◆ RECORDS PROVIDED:

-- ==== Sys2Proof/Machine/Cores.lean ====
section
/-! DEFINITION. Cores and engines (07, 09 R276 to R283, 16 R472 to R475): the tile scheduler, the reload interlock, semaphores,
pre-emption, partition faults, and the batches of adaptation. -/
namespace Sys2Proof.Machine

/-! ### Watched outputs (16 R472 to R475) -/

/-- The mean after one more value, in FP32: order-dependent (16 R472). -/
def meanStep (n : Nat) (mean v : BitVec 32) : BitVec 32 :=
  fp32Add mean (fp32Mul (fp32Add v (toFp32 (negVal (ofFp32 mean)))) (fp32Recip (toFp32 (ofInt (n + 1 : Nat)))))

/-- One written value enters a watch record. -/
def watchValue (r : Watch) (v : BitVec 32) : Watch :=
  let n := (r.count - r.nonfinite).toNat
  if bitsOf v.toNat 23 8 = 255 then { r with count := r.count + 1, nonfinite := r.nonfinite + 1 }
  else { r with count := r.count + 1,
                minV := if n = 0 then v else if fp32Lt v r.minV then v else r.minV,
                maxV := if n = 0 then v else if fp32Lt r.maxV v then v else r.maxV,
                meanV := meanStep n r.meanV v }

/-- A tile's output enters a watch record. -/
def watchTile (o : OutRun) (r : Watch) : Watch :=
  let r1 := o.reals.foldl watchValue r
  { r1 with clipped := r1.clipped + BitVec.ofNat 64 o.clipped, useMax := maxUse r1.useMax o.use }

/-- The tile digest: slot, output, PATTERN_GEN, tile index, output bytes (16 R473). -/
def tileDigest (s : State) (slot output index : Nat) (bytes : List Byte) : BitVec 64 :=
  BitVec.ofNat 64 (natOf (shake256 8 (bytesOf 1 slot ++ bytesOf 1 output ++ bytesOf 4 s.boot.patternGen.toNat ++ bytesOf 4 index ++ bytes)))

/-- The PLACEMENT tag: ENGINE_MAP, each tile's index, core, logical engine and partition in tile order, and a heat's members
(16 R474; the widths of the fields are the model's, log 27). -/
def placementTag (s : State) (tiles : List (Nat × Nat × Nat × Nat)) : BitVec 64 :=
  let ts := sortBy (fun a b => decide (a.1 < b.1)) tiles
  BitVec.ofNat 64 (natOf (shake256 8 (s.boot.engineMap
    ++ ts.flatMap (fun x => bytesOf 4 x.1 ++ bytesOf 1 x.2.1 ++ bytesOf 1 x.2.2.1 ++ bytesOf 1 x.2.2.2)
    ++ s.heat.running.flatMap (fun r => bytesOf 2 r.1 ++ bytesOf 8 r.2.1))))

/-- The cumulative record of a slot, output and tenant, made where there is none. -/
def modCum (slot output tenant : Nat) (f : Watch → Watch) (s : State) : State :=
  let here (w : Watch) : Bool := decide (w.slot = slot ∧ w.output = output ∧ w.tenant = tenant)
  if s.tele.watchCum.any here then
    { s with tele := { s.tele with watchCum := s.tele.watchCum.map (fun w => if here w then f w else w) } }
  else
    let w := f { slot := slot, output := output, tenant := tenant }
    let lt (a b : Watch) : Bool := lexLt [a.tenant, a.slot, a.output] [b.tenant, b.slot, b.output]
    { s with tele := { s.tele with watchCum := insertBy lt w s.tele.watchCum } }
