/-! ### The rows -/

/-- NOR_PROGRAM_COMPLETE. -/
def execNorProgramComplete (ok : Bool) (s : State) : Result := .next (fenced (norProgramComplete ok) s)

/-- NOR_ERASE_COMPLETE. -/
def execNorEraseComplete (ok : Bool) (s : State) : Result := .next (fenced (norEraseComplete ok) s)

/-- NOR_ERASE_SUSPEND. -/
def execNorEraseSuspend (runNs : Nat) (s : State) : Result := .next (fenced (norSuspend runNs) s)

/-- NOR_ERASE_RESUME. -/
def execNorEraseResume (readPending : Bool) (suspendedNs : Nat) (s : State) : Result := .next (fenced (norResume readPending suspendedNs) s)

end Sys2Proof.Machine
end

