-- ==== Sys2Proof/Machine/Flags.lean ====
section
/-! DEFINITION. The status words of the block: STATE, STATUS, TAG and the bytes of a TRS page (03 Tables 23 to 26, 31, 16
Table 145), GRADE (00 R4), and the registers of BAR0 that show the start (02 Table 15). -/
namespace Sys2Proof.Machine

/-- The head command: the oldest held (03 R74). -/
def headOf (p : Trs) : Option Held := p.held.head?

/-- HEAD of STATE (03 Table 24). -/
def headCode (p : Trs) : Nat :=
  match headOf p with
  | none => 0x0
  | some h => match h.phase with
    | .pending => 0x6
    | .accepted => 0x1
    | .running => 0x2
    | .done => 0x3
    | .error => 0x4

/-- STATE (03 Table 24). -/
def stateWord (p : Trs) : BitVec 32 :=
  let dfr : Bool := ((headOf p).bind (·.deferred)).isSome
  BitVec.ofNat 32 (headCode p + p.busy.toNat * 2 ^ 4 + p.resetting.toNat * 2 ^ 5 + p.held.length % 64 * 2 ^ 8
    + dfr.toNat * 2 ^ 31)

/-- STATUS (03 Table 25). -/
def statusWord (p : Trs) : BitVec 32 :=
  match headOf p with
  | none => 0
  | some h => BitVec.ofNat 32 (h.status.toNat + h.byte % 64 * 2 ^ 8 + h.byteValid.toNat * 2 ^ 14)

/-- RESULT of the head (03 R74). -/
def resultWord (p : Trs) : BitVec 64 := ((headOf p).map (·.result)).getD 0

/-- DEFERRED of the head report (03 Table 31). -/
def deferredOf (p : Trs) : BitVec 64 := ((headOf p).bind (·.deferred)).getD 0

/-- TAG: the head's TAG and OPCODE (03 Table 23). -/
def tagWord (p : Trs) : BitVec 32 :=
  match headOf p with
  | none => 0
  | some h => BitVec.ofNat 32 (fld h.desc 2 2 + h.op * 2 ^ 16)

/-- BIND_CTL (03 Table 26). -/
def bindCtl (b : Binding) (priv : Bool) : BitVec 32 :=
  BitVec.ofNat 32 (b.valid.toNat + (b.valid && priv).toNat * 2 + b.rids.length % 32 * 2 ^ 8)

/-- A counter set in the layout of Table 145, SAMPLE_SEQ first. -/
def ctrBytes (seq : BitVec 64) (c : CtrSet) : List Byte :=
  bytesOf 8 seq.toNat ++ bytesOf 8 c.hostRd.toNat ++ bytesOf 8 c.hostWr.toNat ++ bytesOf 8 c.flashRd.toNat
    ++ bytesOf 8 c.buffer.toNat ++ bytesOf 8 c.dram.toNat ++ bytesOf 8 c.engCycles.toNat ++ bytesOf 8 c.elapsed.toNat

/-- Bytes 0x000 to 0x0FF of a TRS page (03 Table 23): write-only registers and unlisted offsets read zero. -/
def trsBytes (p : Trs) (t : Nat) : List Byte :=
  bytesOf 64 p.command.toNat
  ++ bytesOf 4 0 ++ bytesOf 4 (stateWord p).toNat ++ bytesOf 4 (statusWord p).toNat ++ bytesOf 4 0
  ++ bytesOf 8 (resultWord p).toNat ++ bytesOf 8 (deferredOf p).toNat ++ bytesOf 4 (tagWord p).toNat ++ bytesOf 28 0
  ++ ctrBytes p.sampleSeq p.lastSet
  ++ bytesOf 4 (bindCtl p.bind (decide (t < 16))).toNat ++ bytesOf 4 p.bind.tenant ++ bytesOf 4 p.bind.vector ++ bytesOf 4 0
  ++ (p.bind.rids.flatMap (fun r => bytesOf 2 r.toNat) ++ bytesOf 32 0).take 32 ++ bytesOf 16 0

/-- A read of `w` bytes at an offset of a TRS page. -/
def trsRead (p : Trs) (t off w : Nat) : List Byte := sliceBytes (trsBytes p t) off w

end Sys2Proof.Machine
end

◆ YOUR OBJECTIVE: The whole of the material above should be written out again, exactly.

◆ COMPLETED EXERCISE:
-- ==== Sys2Proof/Machine/Cores.lean ====
section
/-! DEFINITION. Cores and engines (07, 09 R276 to R283, 16 R472 to R475): the tile scheduler, the reload interlock, semaphores,
pre-emption, partition faults, and the batches of adaptation. -/
namespace Sys2Proof.Machine

/-! ### Watched outputs (16 R472 to R475) -/

/-- The mean after one more value, in FP32: order-dependent (16 R472). -/
def meanStep (n : Nat) (mean v : BitVec 32) : BitVec 32 :=
  fp32Add mean (fp32Mul (fp32Add v (toFp32 (negVal (ofFp32 mean)))) (fp32Recip (toFp32 (ofInt (n + 1 : Nat)))))

/-- One written value enters a watch record. -/
def watchValue (r : Watch) (v : BitVec 32) : Watch :=
  let n := (r.count - r.nonfinite).toNat
  if bitsOf v.toNat 23 8 = 255 then { r with count := r.count + 1, nonfinite := r.nonfinite + 1 }
  else { r with count := r.count + 1,
                minV := if n = 0 then v else if fp32Lt v r.minV then v else r.minV,
                maxV := if n = 0 then v else if fp32Lt r.maxV v then v else r.maxV,
                meanV := meanStep n r.meanV v }

/-- A tile's output enters a watch record. -/
def watchTile (o : OutRun) (r : Watch) : Watch :=
  let r1 := o.reals.foldl watchValue r
  { r1 with clipped := r1.clipped + BitVec.ofNat 64 o.clipped, useMax := maxUse r1.useMax o.use }

/-- The tile digest: slot, output, PATTERN_GEN, tile index, output bytes (16 R473). -/
def tileDigest (s : State) (slot output index : Nat) (bytes : List Byte) : BitVec 64 :=
  BitVec.ofNat 64 (natOf (shake256 8 (bytesOf 1 slot ++ bytesOf 1 output ++ bytesOf 4 s.boot.patternGen.toNat ++ bytesOf 4 index ++ bytes)))

/-- The PLACEMENT tag: ENGINE_MAP, each tile's index, core, logical engine and partition in tile order, and a heat's members
(16 R474; the widths of the fields are the model's, log 27). -/
def placementTag (s : State) (tiles : List (Nat × Nat × Nat × Nat)) : BitVec 64 :=
  let ts := sortBy (fun a b => decide (a.1 < b.1)) tiles
  BitVec.ofNat 64 (natOf (shake256 8 (s.boot.engineMap
    ++ ts.flatMap (fun x => bytesOf 4 x.1 ++ bytesOf 1 x.2.1 ++ bytesOf 1 x.2.2.1 ++ bytesOf 1 x.2.2.2)
    ++ s.heat.running.flatMap (fun r => bytesOf 2 r.1 ++ bytesOf 8 r.2.1))))

/-- The cumulative record of a slot, output and tenant, made where there is none. -/
def modCum (slot output tenant : Nat) (f : Watch → Watch) (s : State) : State :=
  let here (w : Watch) : Bool := decide (w.slot = slot ∧ w.output = output ∧ w.tenant = tenant)
  if s.tele.watchCum.any here then
    { s with tele := { s.tele with watchCum := s.tele.watchCum.map (fun w => if here w then f w else w) } }
  else
    let w := f { slot := slot, output := output, tenant := tenant }
    let lt (a b : Watch) : Bool := lexLt [a.tenant, a.slot, a.output] [b.tenant, b.slot, b.output]
    { s with tele := { s.tele with watchCum := insertBy lt w s.tele.watchCum } }
/-! ### The rows -/

/-- NOR_PROGRAM_COMPLETE. -/
def execNorProgramComplete (ok : Bool) (s : State) : Result := .next (fenced (norProgramComplete ok) s)

/-- NOR_ERASE_COMPLETE. -/
def execNorEraseComplete (ok : Bool) (s : State) : Result := .next (fenced (norEraseComplete ok) s)

/-- NOR_ERASE_SUSPEND. -/
def execNorEraseSuspend (runNs : Nat) (s : State) : Result := .next (fenced (norSuspend runNs) s)

/-- NOR_ERASE_RESUME. -/
def execNorEraseResume (readPending : Bool) (suspendedNs : Nat) (s : State) : Result := .next (fenced (norResume readPending suspendedNs) s)

end Sys2Proof.Machine
end

-- ==== Sys2Proof/Machine/Flags.lean ====
section
/-! DEFINITION. The status words of the block: STATE, STATUS, TAG and the bytes of a TRS page (03 Tables 23 to 26, 31, 16
Table 145), GRADE (00 R4), and the registers of BAR0 that show the start (02 Table 15). -/
namespace Sys2Proof.Machine

/-- The head command: the oldest held (03 R74). -/
def headOf (p : Trs) : Option Held := p.held.head?

/-- HEAD of STATE (03 Table 24). -/
def headCode (p : Trs) : Nat :=
  match headOf p with
  | none => 0x0
  | some h => match h.phase with
    | .pending => 0x6
    | .accepted => 0x1
    | .running => 0x2
    | .done => 0x3
    | .error => 0x4

/-- STATE (03 Table 24). -/
def stateWord (p : Trs) : BitVec 32 :=
  let dfr : Bool := ((headOf p).bind (·.deferred)).isSome
  BitVec.ofNat 32 (headCode p + p.busy.toNat * 2 ^ 4 + p.resetting.toNat * 2 ^ 5 + p.held.length % 64 * 2 ^ 8
    + dfr.toNat * 2 ^ 31)

/-- STATUS (03 Table 25). -/
def statusWord (p : Trs) : BitVec 32 :=
  match headOf p with
  | none => 0
  | some h => BitVec.ofNat 32 (h.status.toNat + h.byte % 64 * 2 ^ 8 + h.byteValid.toNat * 2 ^ 14)

/-- RESULT of the head (03 R74). -/
def resultWord (p : Trs) : BitVec 64 := ((headOf p).map (·.result)).getD 0

/-- DEFERRED of the head report (03 Table 31). -/
def deferredOf (p : Trs) : BitVec 64 := ((headOf p).bind (·.deferred)).getD 0

/-- TAG: the head's TAG and OPCODE (03 Table 23). -/
def tagWord (p : Trs) : BitVec 32 :=
  match headOf p with
  | none => 0
  | some h => BitVec.ofNat 32 (fld h.desc 2 2 + h.op * 2 ^ 16)

/-- BIND_CTL (03 Table 26). -/
def bindCtl (b : Binding) (priv : Bool) : BitVec 32 :=
  BitVec.ofNat 32 (b.valid.toNat + (b.valid && priv).toNat * 2 + b.rids.length % 32 * 2 ^ 8)

/-- A counter set in the layout of Table 145, SAMPLE_SEQ first. -/
def ctrBytes (seq : BitVec 64) (c : CtrSet) : List Byte :=
  bytesOf 8 seq.toNat ++ bytesOf 8 c.hostRd.toNat ++ bytesOf 8 c.hostWr.toNat ++ bytesOf 8 c.flashRd.toNat
    ++ bytesOf 8 c.buffer.toNat ++ bytesOf 8 c.dram.toNat ++ bytesOf 8 c.engCycles.toNat ++ bytesOf 8 c.elapsed.toNat

/-- Bytes 0x000 to 0x0FF of a TRS page (03 Table 23): write-only registers and unlisted offsets read zero. -/
def trsBytes (p : Trs) (t : Nat) : List Byte :=
  bytesOf 64 p.command.toNat
  ++ bytesOf 4 0 ++ bytesOf 4 (stateWord p).toNat ++ bytesOf 4 (statusWord p).toNat ++ bytesOf 4 0
  ++ bytesOf 8 (resultWord p).toNat ++ bytesOf 8 (deferredOf p).toNat ++ bytesOf 4 (tagWord p).toNat ++ bytesOf 28 0
  ++ ctrBytes p.sampleSeq p.lastSet
  ++ bytesOf 4 (bindCtl p.bind (decide (t < 16))).toNat ++ bytesOf 4 p.bind.tenant ++ bytesOf 4 p.bind.vector ++ bytesOf 4 0
  ++ (p.bind.rids.flatMap (fun r => bytesOf 2 r.toNat) ++ bytesOf 32 0).take 32 ++ bytesOf 16 0

/-- A read of `w` bytes at an offset of a TRS page. -/
def trsRead (p : Trs) (t off w : Nat) : List Byte := sliceBytes (trsBytes p t) off w

end Sys2Proof.Machine
end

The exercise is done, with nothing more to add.